Hardware in a laptop doesn't matter for Internet speed except when using wifi (sometimes), in which case you want 802.11N. If you mostly use wifi in public hotspots, 802.11G is usually good enough.


----------



## Mark Holtz (Mar 23, 2002)

http://dealzon.com/computers/laptops

I'm looking to get a laptop myself. However, for just Internet browser, a basic laptop will just do.


----------



## dpeters11 (May 30, 2007)

Actually, for basic Internet if Flash, Java etc aren't needed some are starting to ask the question if they really even need a full laptop, or just an iPad.


----------



## Clark Kent (May 1, 2007)

I wanted to stay away from an ipad so that I could do Word typing for work. Also wanted to play some low-resolution games. I just didn't know what kind of memory or processor is a must have these days. Suggestions?


----------



## Davenlr (Sep 16, 2006)

Clark Kent said:


> I wanted to stay away from an ipad so that I could do Word typing for work. Also wanted to play some low-resolution games. I just didn't know what kind of memory or processor is a must have these days. Suggestions?
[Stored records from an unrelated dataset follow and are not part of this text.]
/-- A launch with a group of two threads and the recipes given. -/
def launch0 (rs : List Recipe) : Launch :=
  { lnum := 0, part := 0, ctx := 0, vf := 0, queue := 0, record := 0, seqno := 3, recipes := rs, faults := none, block := none
    groups := [{ kind := 0, base := 0, stride := 1, count := 2, bitmap := [], phase := 0, arrived := 0 }] }

/-- A launch with recipe 5, one instruction, and n38 bound to it. -/
def bound0 (n0 : Word) (i : Instr) : State :=
  let s := running 0 n0 0 0
  { s with wk := { s.wk with launches := [launch0 [{ idx := 5, addr := 0x2000, words := encode 0 i }]] }
           th := { s.th with nsoft := 2, a := { s.th.a with binds := [(38, 5)] } } }

/-- n38 evaluates to n0 + 3 under the first state; under the second its load is out of alignment. -/
theorem test_meets_SoftOperands :
    (∃ s1, softs [.n 38, .n 0] { bound0 7 (.addi .push (.n 0) 3) with th := { (bound0 7 (.addi .push (.n 0) 3)).th with kept := [] } } = .ok () s1 ∧
      s1.th.kept = [(38, 10)] ∧ OnTime s1.th [.n 38, .n 0] ∧ s1.th.chunk.before + s1.th.chunk.count < 511) ∧
    (intOf (.add (.reg 1) (.n 38) (.n 0)) (bound0 7 .nop)).map (fun x => (x.1, x.2.1)) = some ([.n 38, .n 0], .reg 1) ∧
    Writable (bound0 7 .nop).th (.reg 1) ∧
    ∃ e s1, softs [.n 38] { bound0 7 (.ld .push (.n 0) 0 .d64) with th := { (bound0 7 (.ld .push (.n 0) 0 .d64)).th with kept := [] } } =
      .error e s1 ∧ e ≠ .cut := by
  refine ⟨⟨_, rfl, by decide, .inl rfl, by decide⟩, rfl, ⟨by decide, by decide⟩, _, _, rfl, by decide⟩

/-- The thread at its chunk's 512th instruction. -/
def last0 : State := { run0 with th := { run0.th with chunk := { run0.th.chunk with count := 511 } } }

theorem test_meets_IntegerResults :
    (∃ v lat, intOf (.mulhS (.reg 1) (.q 15) (.n 39)) run0 = some ([.q 15, .n 39], .reg 1, v, lat)) ∧ Fits run0 [.q 15, .n 39] (.reg 1) ∧
    run0.th.chunk.before + run0.th.chunk.count < 511 ∧ (∃ v lat, intOf (.li .drop 5) last0 = some ([], .drop, v, lat)) ∧ Fits last0 [] .drop ∧
    511 ≤ last0.th.chunk.before + last0.th.chunk.count :=
  ⟨⟨_, _, rfl⟩, fit_run _ _ _ _ _ _ rfl rfl, by decide, ⟨_, _, rfl⟩, fits_small _ _ _ rfl rfl rfl rfl rfl, by decide⟩

/-- 1.0 and 0.0 with the trap for a division by zero enabled. -/
def fp0 (ctl : Word) : State :=
  let s := running 0 0x3ff0000000000000 0 0
  { s with th := { s.th with a := { s.th.a with fpctl := ctl } } }

theorem test_meets_FloatResults :
    (∃ v lat, floatOf (.fdiv (.reg 5) (.n 0) (.n 1) .d .rne) (fp0 0) = some ([.n 0, .n 1], .reg 5, v, lat) ∧ v.fl ≠ 0 ∧
      v.fl &&& (fp0 0).th.a.fpctl.bits 12 8 = 0) ∧ Fits (fp0 0) [.n 0, .n 1] (.reg 5) ∧ (fp0 0).th.chunk.before + (fp0 0).th.chunk.count < 511 ∧
    (∃ v lat, floatOf (.fdiv (.reg 5) (.n 0) (.n 1) .d .rne) (fp0 0x1f00) = some ([.n 0, .n 1], .reg 5, v, lat) ∧
      v.fl &&& (fp0 0x1f00).th.a.fpctl.bits 12 8 ≠ 0) ∧ Fits (fp0 0x1f00) [.n 0, .n 1] (.reg 5) :=
  ⟨⟨_, _, rfl, by decide, by decide⟩, fits_small _ _ _ rfl rfl rfl rfl rfl, by decide, ⟨_, _, rfl, by decide⟩,
    fits_small _ _ _ rfl rfl rfl rfl rfl⟩

/-- Numbers, modes and formats that the statements about values take: 255 is -1 in 8 bits. -/
theorem test_meets_FloatArithmetic : Rm.rne ≠ .dyn := by decide

theorem test_meets_FloatConversions : Rm.rtn ≠ .dyn ∧ FFmt.ieee .d ≠ .ieee .f ∧ 127 < 256 ∧ IntIn .s8 255 (-1) ∧ IntIn .z64 (-1) (2 ^ 64 - 1) := by
  refine ⟨by decide, by decide, by decide, ?_, ?_⟩ <;> refine ⟨?_, ?_, ?_⟩ <;> decide

/-- Handlers of both levels, at a handler level, with the launch in the table. -/
def handled (s : State) (level : Nat) (kern supv : Word) : State :=
  { s with wk := { s.wk with launches := [launch0 []] }
           th := { s.th with a := { s.th.a with level := level }, kern := { s.th.kern with handler := kern }, supv := { s.th.supv with handler := supv } } }

/-- A software trap. -/
def trap0 : Trap := { cause := 0x10, sub := 0, usub := 0, i0 := 7, i1 := 0, i2 := 0, i3 := 0 }

/-- An engine fault: the command's bits, and the core and index of the thread that pushed it; a launch that has a fault recorded. -/
def trap1 : Trap := { trap0 with cause := 0x0e, eng := some (5, 3, 7) }
def faulted0 : State := { handled run0 2 0 0 with wk := { run0.wk with launches := [{ launch0 [] with faults := some { trap := trap0, pc := 0x1000, core := 0, index := 0, count := 2 ^ 32 - 1 } }] } }

theorem test_meets_TrapEntry_records : trap1.eng = some (5, 3, 7) ∧ trap0.eng = none ∧ (launch0 []).faults = none ∧
    faulted0.th.a.level = 2 ∧ ∃ l g, faulted0.wk.launches = [l] ∧ l.lnum = faulted0.th.lnum ∧ l.faults = some g :=
  ⟨rfl, rfl, rfl, rfl, _, _, rfl, rfl, rfl⟩

theorem test_meets_TrapEntry : trap0.cause < 256 ∧ trap0.sub < 256 ∧ trap0.usub < 256 ∧ (handled run0 0 0x100 0x200).th.a.level < 3 ∧
    ((handled run0 0 0x100 0x200).th.a.level = 0 ∧ (handled run0 0 0x100 0x200).th.kern.handler ≠ 0 ∧ trap0.cause ≠ 0x11) ∧
    (¬ ((handled run0 1 0x100 0x200).th.a.level = 0 ∧ (handled run0 1 0x100 0x200).th.kern.handler ≠ 0 ∧ trap0.cause ≠ 0x11) ∧
      (handled run0 1 0x100 0x200).th.a.level < 2 ∧ (handled run0 1 0x100 0x200).th.supv.handler ≠ 0) ∧
    (handled run0 2 0x100 0x200).wk.launches = [launch0 []] ∧ (launch0 []).lnum = (handled run0 2 0x100 0x200).th.lnum ∧
    (handled run0 2 0x100 0x200).th.a.level = 2 ∧ (handled run0 1 0x100 0).th.supv.handler = 0 := by decide

/-- A chunk that has written a byte in class D. -/
def wrote0 : State := { run0 with th := { run0.th with chunk := { run0.th.chunk with count := 1, writes := [(0x40, 1)] } } }

theorem test_meets_TrapsAreDelivered : Between btw0 ∧ (∀ d ∈ btw0.coh.dir, turnOf btw0 btw0.th.uid d.line = false) ∧ (∀ e ∈ btw0.wk.cl, btw0.th.uid ∉ e.2.reserved) ∧
    (run0.th.boundary = false ∧ NoReplay run0 ∧ run0.th.chunk.writes = [] ∧ run0.th.chunk.dirty = [] ∧ run0.th.chunk.rel = false ∧
      poisonedRead run0 run0.th.chunk = false) ∧
    wrote0.th.boundary = false ∧ wrote0.th.chunk.writes ≠ [] ∧ wrote0.th.chunk.dirty = [] ∧ poisonedRead wrote0 wrote0.th.chunk = false := by
  refine ⟨rfl, by decide, by decide, ⟨rfl, rfl, rfl, rfl, rfl, by decide⟩, rfl, by decide, rfl, by decide⟩

theorem test_meets_Returns : (0x1000 : Word).toNat % 4 = 0 ∧ (handled btw0 1 0x100 0x200).th.a.level = 1 ∧
    Between (handled btw0 1 0x100 0x200) ∧ (handled btw0 1 0x100 0x200).th.chunk.dirty = [] ∧ NoReplay (handled btw0 1 0x100 0x200) ∧
    (handled btw0 2 0x100 0x200).th.a.level = 2 ∧ Between (handled btw0 2 0x100 0x200) ∧
    destOfWord (handled btw0 2 0x100 0x200).th.supv.i3.toNat = .push ∧ destOfWord 0x150000 = .reg 5 ∧
    frameOf (handled btw0 1 0x100 0x200) 0 0 (handled btw0 1 0x100 0x200).th.kern.pc.toNat = none ∧ (handled btw0 0 0x100 0x200).th.a.level = 0 := by
  refine ⟨by decide, rfl, rfl, rfl, rfl, rfl, rfl, rfl, rfl, rfl, rfl⟩

theorem test_meets_TrapsAndPrivilege : Between (handled btw0 0 0x100 0x200) ∧ NoView (handled btw0 0 0x100 0x200) ∧
    NoReplay (handled btw0 0 0x100 0x200) ∧ (handled btw0 0 0x100 0x200).th.a.level = 0 ∧
    Fits (handled btw0 0 0x100 0x200) [.n 0] (.reg 3) ∧ run0.th.a.sup = false ∧ 0x100 ≤ (0x100 : BitVec 10).toNat ∧
    (0x1ff : BitVec 10).toNat ≤ 0x1ff ∧ csrAssigned 0x3ff = false ∧ 0x1ff < (0x3ff : BitVec 10).toNat ∧ csrAssigned 0x0ff = false ∧
    csrAssigned 0x1ff = false :=
  ⟨rfl, rfl, rfl, rfl, fits_small _ _ _ rfl rfl rfl rfl rfl, rfl, by decide, by decide, by decide, by decide, by decide, by decide⟩

/-! ### Instructions between chunks, system registers -/

/-- A rival's thread, in a view. -/
def rival0 (s : State) : State := { s with th := { s.th with chain := [9] } }

/-- In the supervisor's mode. -/
def sup0 (s : State) : State := { s with th := { s.th with a := { s.th.a with sup := true } } }

/-- A thread that has registered or been granted a value at its instruction. -/
def given0 (s : State) (v : Word) : State := { s with th := { s.th with answer := some (s.th.a.pc, v) } }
I kind of lost track of the numbering scheme a while ago with the AMD processors. I just got a HP Intel i5 laptop, and its plenty quick compared to laptops I used to own. Since most laptops speed is in the hands of the paging file, I would say get the 64 bit version of windows 7, 8GB of ram. Not sure if an SSD drive would help or not. Anything to prevent spooling of your programs to the paging file helps considerably.

My laptop has windows 7 32bit, and 4GB of ram. I can still tell when its paging to the hard drive, but other than that, its quick. It was right at the $500 mark, on sale. Tigerdirect has them on sale occasionally. AMD's processor laptops are cheaper, but Im not sure if you can just go by the processor speed with those CPUs anymore to compare them with Intel. My i5 is .2GHz slower than the AMD in my old laptop, but the i5 is much faster in use.


----------



## Clark Kent (May 1, 2007)

Something like this?
Gateway NV57H48u LX.WYY02.030 
Notebook PC - Intel Core i5-2430M 2.4GHz, 
4GB DDR3, 500GB HDD, 
Blu-ray Player/DVDRW, 
15.6" Display, Windows 7 Home Premium 64-bit, 
Black

http://www.tigerdirect.com/applications/SearchTools/item-details.asp?EdpNo=1936161&CatId=4938


----------



## P Smith (Jul 25, 2002)

This one is better http://www.frys.com/onlineads/0001701001?vid=uLop9990xA?plu=6936617

price is better ...


----------



## Clark Kent (May 1, 2007)

Taking a look now. Thanks. I'm not familiar with Lenovo.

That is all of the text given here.